Below is a block of entries; repeat exactly the lines starting at the line that contains "DEFINITION. Cross-lane instructions" and ending at the line that contains "def shuffle (lane", both included.

START Information shown

-- ==== Sys2Proof/Machine/CrossLane.lean ====
section
/-!
DEFINITION. Cross-lane instructions (R187 to R191): opcodes 0x90 to 0x94. They read the other lanes as they stand before the instruction.
-/
namespace Sys2Proof.Machine

/-- The threads an instruction of thread k takes part with: the present threads, or a helper alone (R187, R191). -/
def Env.peers (env : Env) (k : Nat) : List Nat := if (env.before.thread k).hidx ≠ 0 then [k] else env.present
/-- Cross-lane width: 32, or 16 in a protected launch (R187). -/
def Env.width (env : Env) (k : Nat) : Nat := if env.before.prot (env.before.thread k) then 16 else 32
/-- Levels of the tree: 5, or 4 in a protected launch (R112). -/
def Env.levels (env : Env) (k : Nat) : Nat := if env.before.prot (env.before.thread k) then 4 else 5
/-- The present thread at lane i (R187). -/
def Env.atLane (env : Env) (k i : Nat) : Option Nat := (env.peers k).find? fun j => (env.before.thread j).lane == i
/-- vA of every lane, absent lanes absent, with no flags yet (R189). -/
def Env.slots (env : Env) (k : Nat) (a : Reg) : List (Option (Word × Flags)) :=
  (List.range (env.width k)).map fun i => (env.atLane k i).map fun j => ((env.before.thread j).rv a, 0)
/-- pA of every lane, absent lanes absent (R190). -/
def Env.votes (env : Env) (k : Nat) (a : Reg) : List (Option Bool) :=
  (List.range (env.width k)).map fun i => (env.atLane k i).map fun j => (env.before.thread j).rp a

/-- The lane VSHF names; none where the exact difference is negative (R188). -/
def shfLane (op : ShfOp) (i b : Nat) : Option Nat :=
  match op with
  | .idx => some b
  | .up => if b ≤ i then some (i - b) else none
  | .dn => some (i + b)
/-- VSHF and VBFLY: the register of the named lane, or the thread's own with the predicate false (R188). -/
def shuffle (lane : Env → Nat → Nat → Option Nat) (d c a : Reg) : Body := fun env k s =>
  let own := env.before.thread k
  match (lane env k own.lane).bind fun j => if j < env.width k then env.atLane k j else none with
  | some j => .done (s.modThread k fun th => (th.wv d ((env.before.thread j).rv a)).wp c true)
  | none => .done (s.modThread k fun th => (th.wv d (own.rv a)).wp c false)

/-- A slot's value and flags written to a present thread (R189). -/
def Thread.takeSlot (th : Thread) (d : Reg) (x : Option (Word × Flags)) : Thread :=
  match x with
  | some r => (th.wv d r.1).raise r.2
  | none => th
/-- The word with bit i set where lane i satisfies a test (R190). -/
def ballot (f : Option Bool → Bool) (l : List (Option Bool)) : Nat :=
  l.foldr (fun x n => 2 * n + (f x).toNat) 0
/-- The result of VOTE (R190). -/
def Thread.voteInto (th : Thread) (op : VoteOp) (d : Reg) (l : List (Option Bool)) : Thread :=
  match op with
  | .any => th.wp d (l.any (· == some true))
  | .all => th.wp d (l.all (· != some false))
  | .uni => th.wp d (!(l.any (· == some true) && l.any (· == some false)))
  | .bal => th.wv d (BitVec.ofNat 32 (ballot (· == some true) l))
  | .act => th.wv d (BitVec.ofNat 32 (ballot Option.isSome l))

/-- VSHF (R187, R188). -/
def execVshf (h : Head) (op : ShfOp) (d : Reg) (c : Reg) (a : Reg) (b : Reg) (s : State) : Host.Outcome State Fault
    Refusal :=
  issue (.vshf h op d c a b) (shuffle (fun env k i => shfLane op i ((env.before.thread k).rv b).toNat) d c a) s

/-- VBFLY (R187, R188). -/
def execVbfly (h : Head) (d : Reg) (c : Reg) (a : Reg) (mask : BitVec 5) (s : State) : Host.Outcome State Fault
    Refusal :=
  issue (.vbfly h d c a mask) (shuffle (fun _ _ i => some (i ^^^ mask.toNat)) d c a) s

/-- VRED (R189). -/
def execVred (h : Head) (op : RedOp) (ty : Ty) (sat : Bool) (rnd : Rm) (d : Reg) (a : Reg) (s : State) :
    Host.Outcome State Fault Refusal :=
  issue (.vred h op ty sat rnd d a) (fun env k s => .done (s.modThread k fun th => th.takeSlot d (treeRoot (reduceWord op ty sat rnd) (env.levels k) (env.slots k a)))) s

/-- VSCAN (R189). -/
def execVscan (h : Head) (op : RedOp) (ty : Ty) (sat : Bool) (rnd : Rm) (d : Reg) (a : Reg) (s : State) :
    Host.Outcome State Fault Refusal :=
  issue (.vscan h op ty sat rnd d a) (fun env k s => .done (s.modThread k fun th => th.takeSlot d ((scanLevels (reduceWord op ty sat rnd) (env.levels k) 0 (env.slots k a)).getD th.lane none))) s

/-- VOTE (R190). -/
def execVote (h : Head) (op : VoteOp) (d : Reg) (a : Reg) (s : State) : Host.Outcome State Fault Refusal :=
  issue (.vote h op d a) (fun env k s => .done (s.modThread k fun th => th.voteInto op d (env.votes k a))) s

end Sys2Proof.Machine
end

END Information shown

### Exercise answer
DEFINITION. Cross-lane instructions (R187 to R191): opcodes 0x90 to 0x94. They read the other lanes as they stand before the instruction.
-/
namespace Sys2Proof.Machine

/-- The threads an instruction of thread k takes part with: the present threads, or a helper alone (R187, R191). -/
def Env.peers (env : Env) (k : Nat) : List Nat := if (env.before.thread k).hidx ≠ 0 then [k] else env.present
/-- Cross-lane width: 32, or 16 in a protected launch (R187). -/
def Env.width (env : Env) (k : Nat) : Nat := if env.before.prot (env.before.thread k) then 16 else 32
/-- Levels of the tree: 5, or 4 in a protected launch (R112). -/
def Env.levels (env : Env) (k : Nat) : Nat := if env.before.prot (env.before.thread k) then 4 else 5
/-- The present thread at lane i (R187). -/
def Env.atLane (env : Env) (k i : Nat) : Option Nat := (env.peers k).find? fun j => (env.before.thread j).lane == i
/-- vA of every lane, absent lanes absent, with no flags yet (R189). -/
def Env.slots (env : Env) (k : Nat) (a : Reg) : List (Option (Word × Flags)) :=
  (List.range (env.width k)).map fun i => (env.atLane k i).map fun j => ((env.before.thread j).rv a, 0)
/-- pA of every lane, absent lanes absent (R190). -/
def Env.votes (env : Env) (k : Nat) (a : Reg) : List (Option Bool) :=
  (List.range (env.width k)).map fun i => (env.atLane k i).map fun j => (env.before.thread j).rp a

/-- The lane VSHF names; none where the exact difference is negative (R188). -/
def shfLane (op : ShfOp) (i b : Nat) : Option Nat :=
  match op with
  | .idx => some b
  | .up => if b ≤ i then some (i - b) else none
  | .dn => some (i + b)
/-- VSHF and VBFLY: the register of the named lane, or the thread's own with the predicate false (R188). -/
def shuffle (lane : Env → Nat → Nat → Option Nat) (d c a : Reg) : Body := fun env k s =>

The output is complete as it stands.